Saturday, October 16, 2010

New is not improved

The Evangel blog has a brief post about a new translation of the Bible called the Common English Bible. Blogger David Koyzis asks:
After so many decades, is the runaway proliferation of bible translations in English still about making the Word of God more comprehensible to ordinary people? Or is it by now about niche marketing?
It also has a good user discussion of Bible translation proliferation, the style of this new translation (something like the New Living Translation), and even the need for better Spanish language materials. (Discussions like that are what popular blogs get. Sigh.)

The New Oxford Annotated Bible with the Apocrypha, Revised Standard Version, Expanded Edition (Hardcover 8910A)There’s no doubt that the Christian publishing houses push TNIVs and NRSVs and NKJVs to make a buck. While I personally use the ESV as a slightly improved (and non-politically correct) update of the RSV, I’d have been quite happy to stick with my Oxford RSV for another 50 years. I also despair that the NIV we gave our daughter for confirmation may be intentionally rendered “obsolete” (or at least out of fashion) by the time she graduates from high school.

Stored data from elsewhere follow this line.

/-- A granule that faults of such a row: the row's `g`-th, where that one does, else one at an end. -/
def oddGranule (a n g : Nat) : Nat :=
  let x := 16 * (a / 16 + g)
  let lo := max a x
  let hi := min (a + n) (x + 16) - 1
  (if !canonical (lo % 2 ^ 64) || !canonical (hi % 2 ^ 64) then x
    else if !canonical a then a / 16 * 16 else (a + n - 1) / 16 * 16) % 2 ^ 64

/-- The details that a non-empty `cp` slice meets. Of a FIFO destination DP moves nothing (R283), but detail 2 counts a DP that
is not a multiple of 4 all the same, as R284 lists it (DESIGN CHOICE, log entry 110). -/
def cpDetails (s : State) (op : CopyOp) (t : Team) (sl : Slice) : List Nat :=
  let rb := rowBytes sl.b
  let rows := sliceRows sl
  let fifo := fifoDest s op.cl sl
  let odd (w : Word) : Bool := w.toNat % 4 ≠ 0
  let shape : Bool :=
    field (sl.b.getD 0 0) 24 8 ≠ 0 || field (sl.b.getD 1 0) 16 16 ≠ 0 || rb % 4 ≠ 0 ||
    odd (sl.a.getD 0 0) || odd (sl.a.getD 2 0) || odd (sl.b.getD 2 0) || odd (sl.b.getD 3 0) ||
    (srcLocal sl.kind && sl.a.getD 1 0 ≠ 0) || (dstLocal sl.kind && sl.a.getD 3 0 ≠ 0) ||
    (fifo && ((dstBase sl).toNat % 2 ^ 15 ≠ 0 || rb * rowCount sl.b % 16 ≠ 0))
  let place : Bool :=
    (srcLocal sl.kind && rows.any fun r => !ownSpan s op.cl op.team t (srcModes sl.kind) r.1 rb) ||
    (dstLocal sl.kind && !isMulticast sl &&
      if fifo then (bankAt s op.cl (bankOf (dstBase sl).toNat)).owner ≠ some op.team
      else rows.any fun r => !ownSpan s op.cl op.team t (dstModes sl.kind) r.2 rb)
  let target : Bool := isMulticast sl && (targetsOf s op sl).isNone
  let port : Bool := (sl.kind = .peerPut || sl.kind = .peerGet) && !portServes s sl op.tag
  (if (oddRows sl).isEmpty then [] else [1]) ++ (if shape then [2] else []) ++ (if place then [3] else []) ++
    (if target then [5] else []) ++ (if port then [6] else [])

/-- The details that a non-empty `cpscale` slice meets (R298). -/
def scaleDetails (s : State) (op : CopyOp) (t : Team) (sl : Slice) : List Nat :=
  let a := (srcBase sl).toNat
  let b := sl.b.getD 0 0
  (if (oddRows sl).isEmpty then [] else [1]) ++
  (if 128 < scaleFirst sl + scaleCount sl || b.getLsbD 7 || field b 16 16 ≠ 0 || a % 2 ≠ 0 ||
      (scaleLocal sl && sl.a.getD 1 0 ≠ 0) then [2] else []) ++
  (if scaleLocal sl && !ownSpan s op.cl op.team t [.scr, .reg] a (scaleBytes sl) then [3] else [])

def sliceDetails (s : State) (op : CopyOp) (t : Team) (sl : Slice) : List Nat :=
  if sl.empty then [] else if sl.kind = .scale then scaleDetails s op t sl else cpDetails s op t sl

/-- Word 1, and which of the two instructions, agree in every wave's instruction (R278). -/
def slicesAgree : List Slice → Bool
  | [] => true
  | a :: rest => rest.all fun b => a.w1 = b.w1 && (a.kind == .scale) == (b.kind == .scale)

/-! Moves. -/

/-- The words of a row, one list for each 16-byte granule of the destination. -/
def rowPieces (src dst rb : Nat) : List (List (Nat × Nat)) :=
  (List.range ((dst + rb - 1) / 16 + 1 - dst / 16)).map fun i =>
    let g := 16 * (dst / 16 + i)
    let lo := max dst g
    let hi := min (dst + rb) (g + 16)
    (List.range ((hi - lo) / 4)).map fun j => (src + (lo - dst) + 4 * j, lo + 4 * j)

/-- Lists of four, in order. -/
def inFours {α : Type} : List α → List (List α)
  | a :: b :: c :: d :: rest => [a, b, c, d] :: inFours rest
  | _ => []

/-- The moves of a `cp` slice, number `n` of its operation. -/
def cpMoves (n : Nat) (targets : List Target) (fifo : Bool) (sl : Slice) : List Move :=
  let rb := rowBytes sl.b
  if fifo then
    let ws := (sliceRows sl).flatMap fun r => (List.range (rb / 4)).map fun j => (r.1 + 4 * j, (dstBase sl).toNat)
    (inFours ws).map fun w => ⟨n, w, targets, true, []⟩
  else ((sliceRows sl).flatMap fun r => rowPieces r.1 r.2 rb).map fun w => ⟨n, w, targets, false, []⟩

/-- The moves of a `cpscale` slice: entries of one layer, eight at a time by their number (R298). -/
def scaleMoves (n cl : Nat) (sl : Slice) : List Move :=
  let col := 128 * (field sl.w1 8 6).toNat
  let layers : List (Nat × Nat) := if scaleColumn sl then (List.range 4).map fun d => (d, columnCluster (columnOf cl) d)
    else [(0, cl)]
  layers.flatMap fun l =>
    (List.range 16).filterMap fun g =>
      let ws := (List.range 8).filterMap fun j =>
        let e := 8 * g + j
        if scaleFirst sl ≤ e && e < scaleFirst sl + scaleCount sl then
          some ((srcBase sl).toNat + 2 * (l.1 * scaleCount sl + (e - scaleFirst sl)), col + e) else none
      if ws.isEmpty then none else some ⟨n, ws, [⟨l.2, none, 0⟩], false, []⟩

/-- The issuer's own cluster as a target. -/
def ownTarget (op : CopyOp) (t : Team) : Target := ⟨op.cl, if t.task then none else some t.allocTag, 0⟩

def sliceMoves (s : State) (op : CopyOp) (t : Team) (n : Nat) (sl : Slice) : List Move :=
  if sl.empty then []
  else if sl.kind = .scale then scaleMoves n op.cl sl
  else cpMoves n (if isMulticast sl then (targetsOf s op sl).getD [] else [ownTarget op t]) (fifoDest s op.cl sl) sl

/-- The slices in ascending wave number. -/
def sortSlices (ls : List Slice) : List Slice := (List.range 16).flatMap fun w => ls.filter fun sl => sl.wave = w

/-- Every wave has supplied its slice, or has ended (R277). -/
def copyFull (s : State) (op : CopyOp) : Bool :=
  match findTeam s op.team with
  | none => false
  | some t => t.waves.all fun w => match findWave s w with
    | some x => x.alive = 0 || op.slices.any fun sl => sl.wave = x.num
    | none => true

def putCopy (s : State) (id : Nat) (op : CopyOp) : State := { s with copies := kvPut s.copies id op }

/-- R277, R278, R284: an operation that has every slice is checked, and its moves are laid out. -/
def gatherCopy (s : State) (id : Nat) : State :=
  match kvFind s.copies id with
  | none => s
  | some op =>
    match findTeam s op.team with
    | none => s
    | some t =>
      if op.gathered || !copyFull s op then s
      else
        let op := { op with gathered := true, slices := sortSlices op.slices }
        if !slicesAgree op.slices then putCopy s id { op with fault := some 4 }
        else
          match op.slices.flatMap (sliceDetails s op t) with
          | [] => putCopy s id { op with moves :=
              (List.range op.slices.length).flatMap fun n => sliceMoves s op t n (op.slices.getD n default) }
          | d :: ds =>
            let rows := op.slices.flatMap oddRows
            let (i, s) := pickNat s rows.length
            let (a, n) := rows.getD i (0, 0)
            let (g, s) := pickNat s ((a % 16 + n + 15) / 16)
            putCopy s id { op with
              fault := some (ds.foldl min d), faulting := if rows.isEmpty then [] else [oddGranule a n g] }

/-- The collective operation has all its slices (R277). -/
def execCopyGathered (op : Nat) (s : State) : Host.Outcome State Fault Refusal := .next (gatherCopy s op)

/-! The engine at work. -/

/-- The engine as an agent of its cluster (R289, R403). -/
def engineAsker (op : CopyOp) (acc : Acc) : Asker :=
  { cl := op.cl, core := none, tag := op.tag, sup := false, src := 1, acc := accCode acc, waiter := none }

/-- The mark of an engine's atomic requests. -/
def engineMark (id : Nat) : Nat := 2 ^ 20 + id

/-- The smaller of two details; the smallest met stands (R290). -/
def worse (a : Option Nat) (d : Nat) : Option Nat := some (match a with
  | some x => min x d
  | none => d)

/-- A granule of the operation faults, with a detail. -/
def noteFault (op : CopyOp) (d va : Nat) : CopyOp :=
  { op with
    fault := worse op.fault d
    faulting := if op.faulting.contains (va / 16 * 16) then op.faulting else op.faulting ++ [va / 16 * 16] }

def noteMark (op : CopyOp) (m : Nat × Nat) : CopyOp := if op.marks.contains m then op else { op with marks := op.marks ++ [m] }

Some of this translation fragmentation is an inherent problem of the everyone-decides-for-themselves attitude brought by the Reformation. As Koyzis observes in the comments to his posting
I rather think that the proliferation of bible translations is part of the same mindset that produces such huge numbers of denominations in North America. There is a longstanding tendency to begin everything anew when we’re dissatisfied with the old. But wouldn’t it be better to refine the old and avoid wasting so much time and effort starting from scratch?
This seems to be an an affliction the Catholics also picked up after Vatican II.

Lutheran Service Book - Pew EditionAlas, there is a similar sort of planned obsolescence for hymnals. Is it to make a buck? Clearly this is a problem with the LCMS and their Concordia Publishing House empire, which will want to sell another hymnal in 2025 or 2030 to supplant the Lutheran Service Book (2006).

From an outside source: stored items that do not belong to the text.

-- ==== Sys2Proof/Machine/Context.lean ====
section
/-! DEFINITION. The context commands (R431 to R434): pre-emption of a launch, checkpoint and release, export, import and
discard. A command goes as far as it can when it starts, and on from there before each step while it runs. -/

namespace Sys2Proof.Config

/-- What the body of an image that another package wrote says; its layout belongs to the stepping (R431). -/
opaque imageBody : List Byte → Machine.Image

end Sys2Proof.Config

namespace Sys2Proof.Machine

/-! Bytes through a buffer of an address space. -/

/-- The lines of `n` bytes from an address on are quiet. -/
def spanQuiet (s : State) (tag : AsidTag) (va n : Nat) : Bool :=
  n = 0 || (List.range ((va + n - 1) / 128 + 1 - va / 128)).all fun i => lineQuiet s tag (va / 128 + i)

/-- What a span of bytes read at its home gave. -/
structure BytesRead where
  bytes : List Byte
  poisoned : Bool
  refused : Option (Nat × Nat)
  deriving DecidableEq, Repr

/-- Words from an address on, each with its line recalled, until one is refused: its address and kind. -/
def readSpan (s : State) (tag : AsidTag) (va : Nat) : Nat → BytesRead × State
  | 0 => (⟨[], false, none⟩, s)
  | n + 1 =>
    let s := if canonical va then recallLine s tag (lineOf va) else s
    match readHome s tag va .load false with
    | (.refused k, s) => (⟨[], false, some (va, k)⟩, s)
    | (.word w, s) =>
      let (r, s) := readSpan s tag (va + 4) n
      ({ r with bytes := bytesLe 4 w.toNat ++ r.bytes }, s)
    | (.poisoned w, s) =>
      let (r, s) := readSpan s tag (va + 4) n
      ({ r with bytes := bytesLe 4 w.toNat ++ r.bytes, poisoned := true }, s)

/-- The bytes `va` to `va + n − 1`, read as whole words. -/
def readBytes (s : State) (tag : AsidTag) (va n : Nat) : BytesRead × State :=
  if n = 0 then (⟨[], false, none⟩, s)
  else
    let first := va / 4 * 4
    let (r, s) := readSpan s tag first ((va + n - 1) / 4 + 1 - va / 4)
    ({ r with bytes := (r.bytes.drop (va - first)).take n }, s)

/-- Pieces of bytes by word: the first ends at a word's end. -/
def wordPieces (va : Nat) (bs : List (Option Byte)) : Nat → List (Nat × List (Option Byte))
  | 0 => []
  | fuel + 1 =>
    if bs.isEmpty then []
    else
      let n := 4 - va % 4
      (va, bs.take n) :: wordPieces (va + n) (bs.drop n) fuel

/-- Bytes written word by word; the refusals met, by address and kind. A refused word is not written. -/
def writePieces (s : State) (tag : AsidTag) (poison : Bool) : List (Nat × List (Option Byte)) → List (Nat × Nat) × State
  | [] => ([], s)
  | (va, bs) :: rest =>
    if bs.all Option.isNone then writePieces s tag poison rest
    else
      let kind : Nat := if !canonical va then 2 else match (translate s tag va .store false).1 with
        | .refused k => k
        | _ => 0
      match if canonical va then storePiece s tag va bs poison else none with
      | some t => writePieces t tag poison rest
      | none =>
        let (es, t) := writePieces s tag poison rest
        ((va, kind) :: es, t)

def writeBytes (s : State) (tag : AsidTag) (va : Nat) (bs : List (Option Byte)) (poison : Bool) : List (Nat × Nat) × State :=
  writePieces s tag poison (wordPieces va bs (bs.length + 1))

/-! The image's bytes (R431). -/

/-- CRC-32C, initial value 0xFFFF_FFFF and final inversion. -/
def crc32c (bs : List Byte) : Nat := (~~~(bs.foldl (fun c b => crcByte (c ^^^ zext 32 b) 8) 0xFFFFFFFF#32)).toNat

/-- The CRC of an image's bytes. -/
def imageCrc (bs : List Byte) : Nat := crc32c (bs.take 4 ++ bs.drop 8)

/-- The header of an image, with its CRC field given. -/
def imageHeader (im : Image) (crc : Nat) : List Byte :=
  bytesLe 4 im.gen.toNat ++ bytesLe 4 crc ++ bytesLe 4 im.size ++
  bytesLe 4 (tagNat (some im.team.tag) + 2 ^ 24 * boolNat im.cg + 2 ^ 25 * boolNat im.held + 2 ^ 26 * im.step.toNat) ++
  bytesLe 8 im.crec.toNat ++ bytesLe 4 im.team.idx ++
  bytesLe 4 ((im.team.cohort.map (·.1)).getD 0xFFFFFFFF) ++ List.replicate 32 0

/-- An image's bytes: the header, a body of the stepping's own, a CRC that fits where the image is sound. -/
def imageText (s : State) (im : Image) : List Byte × State :=
  let body := (List.range (im.size - 64)).map fun i => Config.imageByte (s.freeCtr + i)
  let crc := imageCrc (imageHeader im 0 ++ body)
  (imageHeader im (if im.crcOk then crc else crc ^^^ 1) ++ body, { s with freeCtr := s.freeCtr + im.size })

/-! Commands. -/

def putCtx (s : State) (k : CtxCmd) : State := { s with ctx := k }

/-- A command ends with a result. -/
def endCtx (s : State) (result : BitVec 4) : State := putCtx s { s.ctx with busy := false, result }

/-- Teams that a running pre-emption or checkpoint still waits for. -/
def stillLeaving (s : State) : Bool :=
  s.teams.any fun e => e.2.leaving && match findLaunch s e.2.launch with
    | some la => counted s la
    | none => false

/-- OP 0 (R432): every resident team of the launch that LSEL names is asked to leave. -/
def askLaunch (s : State) (crec : DWord) : State :=
  (s.teams.filter fun e => match findLaunch s e.2.launch with
    | some la => la.rcd.crec = crec
    | none => false).foldl (fun t e => askLeave t e.1) s

/-- OP 1 (R433): acceptance stops, CKGEN advances, every image is sealed with it as held, every team is asked to leave. -/
def askAll (s : State) : State :=
  let g := s.ctx.ckgen + 1
  let s := putCtx s { s.ctx with ckgen := g }
  let images := s.images.map fun e => (e.1, { e.2 with gen := g, held := true })
  let s := { s with accepting := false, images }
  s.teams.foldl (fun t e => askLeave t e.1) s

/-! Release (R433). -/

/-- The launch that an image names by CREC, where it runs. -/
def launchNamed (s : State) (crec : DWord) : Option (Nat × Launch) := s.launches.find? fun e => e.2.rcd.crec = crec

/-- A launch for imported images alone. -/
def importedLaunch (s : State) (im : Image) : Nat × State :=
  let (id, s) := fresh s
  (id, onLaunch (beginLaunch s id id (tagNow s im.rcd.asid) im.rcd im.ker true) id fun l => { l with total := 0 })

/-- An image becomes one of a launch's. -/
def joinLaunch (s : State) (n : Nat) (im : Image) (id : Nat) : State :=
  match findLaunch s id with
  | none => s
  | some la =>
    let mine := im.team.cohort
    let c := (mine.map (·.1)).getD 0
    let more (old : List (Nat × Nat)) (js : List Nat) : List (Nat × Nat) :=
      ((old ++ js.map fun j => (c, j)).eraseDups).filter fun p => some p ≠ mine
    let s := onLaunch s id fun l => { l with
      total := if im.team.task then l.total else l.total + 1
      spills := (l.spills ++ im.team.spill.toList).eraseDups
      killed := if mine.isSome then more l.killed im.killed else l.killed
      gone := if mine.isSome then more l.gone im.gone else l.gone }
    let team := { im.team with launch := id, tag := la.tag }
    let copies := im.copies.map fun e => (e.1, { e.2 with tag := la.tag })
    { s with images := kvPut s.images n { im with team, copies } }

/-- An imported image that has no launch yet joins one. -/
def joinImage (s : State) (n : Nat) : State :=
  match kvFind s.images n with
  | none => s
  | some im =>
    if (findLaunch s im.team.launch).isSome then s
    else match launchNamed s im.crec with
      | some (id, _) => joinLaunch s n im id
      | none =>
        let (id, s) := importedLaunch s im
        joinLaunch s n im id

/-- OP 2 (R433). -/
def releaseImages (s : State) : State :=
  let count := (s.images.filter fun e => e.2.held).length
  let s := putCtx s { s.ctx with count := BitVec.ofNat 32 count }
  let images := s.images.map fun e => (e.1, { e.2 with held := false })
  let s := { s with accepting := true, images }
  (s.images.map (·.1)).foldl joinImage s

/-! Export and import (R432). -/

def ctxTag (s : State) : AsidTag := tagNow s s.ctx.casid

/-- OP 3; none while the buffer's lines are in use. -/
def exportStep (s : State) : Option State :=
  match kvFind s.images s.ctx.slot.toNat with
  | none => some (endCtx s 1)
  | some im =>
    let tag := ctxTag s
    if !spanQuiet s tag s.ctx.cva.toNat im.size then none
    else
      let (bs, s) := imageText s im
      let (bad, s) := writeBytes { s with exports := s.exports ++ [(bs, im)] } tag s.ctx.cva.toNat (bs.map some) false
      some (endCtx s (if bad.isEmpty then 0 else 7))

/-- The number in `n` bytes of a list from a place on. -/
def natAt (bs : List Byte) (i n : Nat) : Nat := (((bs.drop i).take n).foldr (fun b m => b.toNat + 256 * m) 0)

/-- The operations of an image under new numbers, which are none that run here. -/
def renumber (new : Nat → Nat) (im : Image) : Image :=
  let slot (sl : Slot) : Slot := { sl with joint := sl.joint.map new }
  let wave (x : Wave) : Wave :=
    { x with a := slot x.a, b := slot x.b, saved := x.saved.map fun v => { v with a := slot v.a, b := slot v.b } }
  let toks := im.team.toks.map fun k => { k with op := k.op.map new }
  { im with
    team := { im.team with toks }
    waves := im.waves.map fun v => { v with wave := wave v.wave }
    copies := im.copies.map fun e => (new e.1, e.2)
    mats := im.mats.map fun e => (new e.1, e.2) }

/-- The team number that an image's operations name. -/
def retitle (tid : Nat) (im : Image) : Image :=
  let waves := im.waves.map fun v => { v with wave := { v.wave with team := tid } }
  { im with
    tid, waves
    copies := im.copies.map fun e => (e.1, { e.2 with team := tid })
    mats := im.mats.map fun e => (e.1, { e.2 with team := tid }) }

/-- A list cut or filled up to `n` entries. -/
def fitList {α : Type} (n : Nat) (fill : α) (l : List α) : List α := (List.range n).map fun i => l.getD i fill

/-- A wave in the shape that a launch's waves have (R39, R41, R384). -/
def fitWave (x : Wave) : Wave :=
  let width := min x.width 64
  { x with
    width, alive := x.alive &&& widthMask width, gregs := min x.gregs 64, g := fitList (min x.gregs 64) 0 x.g
    k := fitList 12 0 x.k, gk := fitList 12 false x.gk, svG := fitList 8 0 x.svG, svV := fitList 512 0 x.svV }

/-- The image that bytes of another package are: the fields of the header (R431), and for all else, whose layout is the
stepping's, what `Config.imageBody` says, in the shape of a team (log entry 82). -/
def foreignImage (bs : List Byte) : Image :=
  let f := natAt bs 12 4
  let coh := natAt bs 28 4
  let im := Config.imageBody bs
  let member := (im.team.cohort.map (·.2)).getD 0
  let ker := { im.ker with width := min im.ker.width 64, waves := max 1 (min im.ker.waves 16) }
  let team : Team := { im.team with
    idx := natAt bs 24 4
    tag := ⟨BitVec.ofNat 16 f, BitVec.ofNat 8 (f / 2 ^ 16)⟩
    cohort := if coh = 0xFFFFFFFF then none else some (coh, member) }
  let waves := (fitList ker.waves default im.waves).map fun v =>
    { v with wave := fitWave v.wave, window := v.window.filter fun c => c.1 < kernelWindow ker }
  { im with
    gen := BitVec.ofNat 32 (natAt bs 0 4), crcOk := true, size := natAt bs 8 4, cg := (BitVec.ofNat 32 f).getLsbD 24
    step := BitVec.ofNat 6 (f / 2 ^ 26), crec := BitVec.ofNat 64 (natAt bs 16 8), ker, team, waves, foreign := true
    rcd := { im.rcd with crec := BitVec.ofNat 64 (natAt bs 16 8), asid := BitVec.ofNat 16 f }
    banks := im.banks.map fun b => (b.1, b.2.filter fun c => c.1 < 2 ^ 15)
    slots := if natAt bs 8 4 ≤ 2 ^ 20 then 1 else 2 }

/-- The image that some bytes are: what this package wrote, or a foreign one. It belongs to no launch until release. -/
def importedImage (s : State) (bs : List Byte) : Image × State :=
  let (tid, s) := fresh s
  let (home, s) := fresh s
  match s.exports.find? fun e => e.1 = bs with
  | some (_, im) =>
    let s := { s with serial := 2 * s.serial }
    let im := retitle tid (renumber (s.serial / 2 + ·) im)
    ({ im with held := true, team := { im.team with launch := home } }, s)
  | none =>
    let im := retitle tid (renumber (fun o => s.serial + o % 2 ^ 16) (foreignImage bs))
    let s := { s with serial := s.serial + 2 ^ 16 }
    ({ im with held := true, team := { im.team with launch := home } }, s)

/-- An image is placed in a free slot. -/
def placeImage (s : State) (bs : List Byte) : State :=
  let (im, s) := importedImage s bs
  match storeSlot s 0 im.slots with
  | none => endCtx s 2
  | some n =>
    let s := putCtx s { s.ctx with slot := BitVec.ofNat 16 n }
    endCtx { s with images := kvPut s.images n im } 0

/-- OP 4: the header's checks in their order, then the image; none while the buffer's lines are in use. -/
def importStep (s : State) : Option State :=
  let tag := ctxTag s
  let va := s.ctx.cva.toNat
  if !spanQuiet s tag va 64 then none
  else match readBytes s tag va 64 with
    | (⟨h, false, none⟩, s) =>
      let size := natAt h 8 4
      if natAt h 12 4 / 2 ^ 26 ≠ s.stepId.toNat then some (endCtx s 5)
      else if natAt h 0 4 ≠ s.ctx.cigen.toNat then some (endCtx s 4)
      else if size < 64 || 2 ^ 21 < size then some (endCtx s 3)
      else if !spanQuiet s tag va size then none
      else match readBytes s tag va size with
        | (⟨bs, false, none⟩, s) => some (if imageCrc bs ≠ natAt h 4 4 then endCtx s 3 else placeImage s bs)
        | (_, s) => some (endCtx s 7)
    | (_, s) => some (endCtx s 7)

/-- OP 5: the slot is freed; its team is aborted. -/
def discardStep (s : State) : State :=
  match kvFind s.images s.ctx.slot.toNat with
  | none => endCtx s 1
  | some im =>
    let s := endImage s s.ctx.slot.toNat im .aborted
    endCtx (putCtx s { s.ctx with count := 1 }) 0

/-! Running a command. -/

/-- A running command goes on as far as it can; without Germinal there is no pre-emption and no checkpoint (R33). -/
def ctxOn (s : State) : State :=
  if !s.ctx.busy || (s.gerLost && s.ctx.op.toNat ≤ 1) then s
  else if s.ctx.op.toNat ≤ 1 then (if stillLeaving s then s else endCtx s s.ctx.result)
  else if s.ctx.op = 3 then (exportStep s).getD s
  else if s.ctx.op = 4 then (importStep s).getD s
  else s

/-- A command starts. -/
def ctxStart (s : State) (op : BitVec 3) : State :=
  let s := putCtx s { s.ctx with op, busy := true, result := 0, count := 0 }
  if s.gerLost && op.toNat ≤ 1 then s
  else if op = 0 then ctxOn (askLaunch s s.ctx.lsel)
  else if op = 1 then ctxOn (askAll s)
  else if op = 2 then endCtx (releaseImages s) 0
  else if op = 5 then discardStep s
  else if op = 3 || op = 4 then ctxOn s
  else endCtx s 0

/-- GO with an operation: it waits while a command or the patch engine runs (R432). -/
def ctxGo (s : State) (op : BitVec 3) : State :=
  if s.ctx.busy || s.patch.busy || !s.ctx.waiting.isEmpty then putCtx s { s.ctx with waiting := s.ctx.waiting ++ [op] }
  else ctxStart s op

/-- A GO that waits takes effect when what it waits for has ended. -/
def ctxNext (s : State) : State :=
  match s.ctx.waiting with
  | [] => s
  | op :: rest => if s.ctx.busy || s.patch.busy then s else ctxStart (putCtx s { s.ctx with waiting := rest }) op

/-- R432 OP 0. -/
def execPreemptLaunch (s : State) : Host.Outcome State Fault Refusal := hostCommand s fun s => ctxGo s 0

/-- R433: a checkpoint. -/
def execCheckpoint (s : State) : Host.Outcome State Fault Refusal := hostCommand s fun s => ctxGo s 1

/-- R433: release of held images. -/
def execReleaseHeld (s : State) : Host.Outcome State Fault Refusal := hostCommand s fun s => ctxGo s 2

/-- R432 OP 3. -/
def execExportImage (s : State) : Host.Outcome State Fault Refusal := hostCommand s fun s => ctxGo s 3

/-- R432 OP 4. -/
def execImportImage (s : State) : Host.Outcome State Fault Refusal := hostCommand s fun s => ctxGo s 4

/-- R432 OP 5. -/
def execDiscard (s : State) : Host.Outcome State Fault Refusal := hostCommand s fun s => ctxGo s 5

end Sys2Proof.Machine
end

Is this continual updating because of an undue fixation on the (con)temporary, the transient, the worldly culture? Is it the ahisotricity that seems to afflict every generation? Or is it our consumption-driven culture’s fixation on new! New! NEW!

For myself, the important goal for an Anglican hymnal is to provide the timeless hymns that connect us to nearly 2000 years of Christian worship. I see little that needs to be improved on Hymnal 1940. Yes, a few hymns are missing, but in this day of the Internet and laser printers, such omissions can easily be supplemented. The most objectionable part of the hymnal is that proceeds from its sales to go support KJS’ fading empire.

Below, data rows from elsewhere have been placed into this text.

-- ==== Sys2Proof/Certificates/Slice0/Obligations.lean ====
section
/-! DEFINITION. The statements about the machine, one definition each; OBLIGATIONS.json lists them. First the moulds in which
statements of instruction results are written. -/

namespace Sys2Proof.Machine

/-! Moulds of results: `op` says what lane `l`, or the group, computes from its sources (R60, R123, R130). -/

/-- The L layout: the sources A and B, and what D held. -/
def threeIn (f : LOps) (op : Word → Word → Word → Word) (c : Ctx) (s : State) : List RegWrite :=
  eachResult c f.u f.d fun l => op (src s c f.u f.a l) (src s c f.u f.b l) (srcDest s c f.u f.d l)

def oneIn (f : LOps2) (op : Word → Word) (c : Ctx) (s : State) : List RegWrite :=
  eachResult c f.u f.d fun l => op (src s c f.u f.a l)

/-- The I layout: the source A and IMM7. -/
def immIn (f : IOps) (op : Word → BitVec 7 → Word) (c : Ctx) (s : State) : List RegWrite :=
  eachResult c f.u f.d fun l => op (src s c f.u f.a l) f.i

/-- A pair of registers for each lane, the even register low (R142). -/
def pairOut (f : Alu64Ops) (op : Ctx → State → Nat → DWord) (c : Ctx) (s : State) : List RegWrite :=
  eachWide c f.u f.d 2 fun l => (op c s l).toNat

/-- A predicate with the answers `p` in the lanes of `act`, or, in the group form, the group predicate (R123, R135). -/
def predicate (c : Ctx) (u : Bool) (d : BitVec 6) (p : Nat → Bool) (x : Wave) : Wave :=
  if u then (if c.act = 0 then x else { x with gk := x.gk.set d.toNat (p 0) })
  else { x with k := x.k.set d.toNat ((predReg x d.toNat &&& ~~~c.act) ||| maskOf (c.lanes.filter p)) }

def compared (f : LOps) (p : Word → Word → Bool) (c : Ctx) (s : State) : Wave → Wave :=
  predicate c f.u f.d fun l => p (src s c f.u f.a l) (src s c f.u f.b l)

def comparedImm (f : IOps) (p : Word → Word → Bool) (c : Ctx) (s : State) : Wave → Wave :=
  predicate c f.u f.d fun l => p (src s c f.u f.a l) (sext 32 f.i)

/-- An `f32` operand (R98), and a value rounded into `f32` (R97), under a mode. -/
def of32 (m : BitVec 7) (a : Word) : FVal := operand fmtF32 m a.toNat
def f32 (m : BitVec 7) (v : FVal) : Word := BitVec.ofNat 32 (rounded fmtF32 m v)

def comparedF (f : LOps) (p : Option Ordering → Prop) [DecidablePred p] (c : Ctx) (s : State) : Wave → Wave :=
  compared f (fun a b => decide (p (cmpF (of32 c.x.fpmode a) (of32 c.x.fpmode b)))) c s

/-- The L layout under `%fpmode` (R96). -/
def floatIn (f : LOps) (op : BitVec 7 → Word → Word → Word → Word) (c : Ctx) (s : State) : List RegWrite :=
  threeIn f (op c.x.fpmode) c s

/-- Pairs of A, B and D as `f64` encodings. -/
def doubleOut (f : LOps) (op : BitVec 7 → Nat → Nat → Nat → Nat) (c : Ctx) (s : State) : List RegWrite :=
  eachWide c f.u f.d 2 fun l =>
    op c.x.fpmode (srcPair s c f.u f.a l).toNat (srcPair s c f.u f.b l).toNat (destPair s c f.u f.d l).toNat

/-- The `ftr` functions by SUB code, of the sources after the input flush; only `fdiv` reads B (R201). -/
def ftrIn (f : FtrOps) (sub : Nat) (c : Ctx) (s : State) : List RegWrite :=
  eachResult c f.u f.d fun l => ftrWord sub c.x.fpmode (src s c f.u f.a l) (if sub = 3 then src s c f.u f.b l else 0)

/-- The magnitude `m × 2^e` of an `f32` operand, in units of 2^−149, the least subnormal. -/
def units32 (m : Nat) (e : Int) : Nat := m * 2 ^ (e + 149).toNat

/-- The value of the magnitude bits `k` of a format with `frac` fraction bits, in halves of its least subnormal; from the infinity on as
if the exponents went on. -/
def halvesOf (frac k : Nat) : Nat := if k < 2 ^ frac then 2 * k else 2 * (2 ^ frac + k % 2 ^ frac) * 2 ^ (k / 2 ^ frac - 1)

A few of the Schism I “provinces” seem to get this: if the CoE can use the BCP 1662 for three centuries, why can’t we use a single prayer book and hymnal for a century or even longer? Or, as happened with H40, add a few supplemental hymns in later editions (e.g. Joy to the World, Hymn #775 in the later editions of H40.)

Alas, I fear that most of the ACNA seems to prefer Hymnal 1982, despite its manifest failings, and will either continue to promote it or eventually supplant it with something even more “new” (even if not “improved.”) The decision of the LCMS with the LSB to improve their hymnal by reverting to more traditional hymnody seems to be a rare exception. (The LCMS is also unusual in having elected a new leader who vows to turn back the tide of theological modernism.)

Thanks to Google Books, musicologists and other highly motivated layman now have full access to all the great 19th century hymnals, including Hymns Ancient & Modern and Medieval Hymns and Sequences. That might get it into the hand of the music director, but it doesn’t get it into the pews (except perhaps for those parishes that either print or videoproject the hymns for each week’s worship materials.)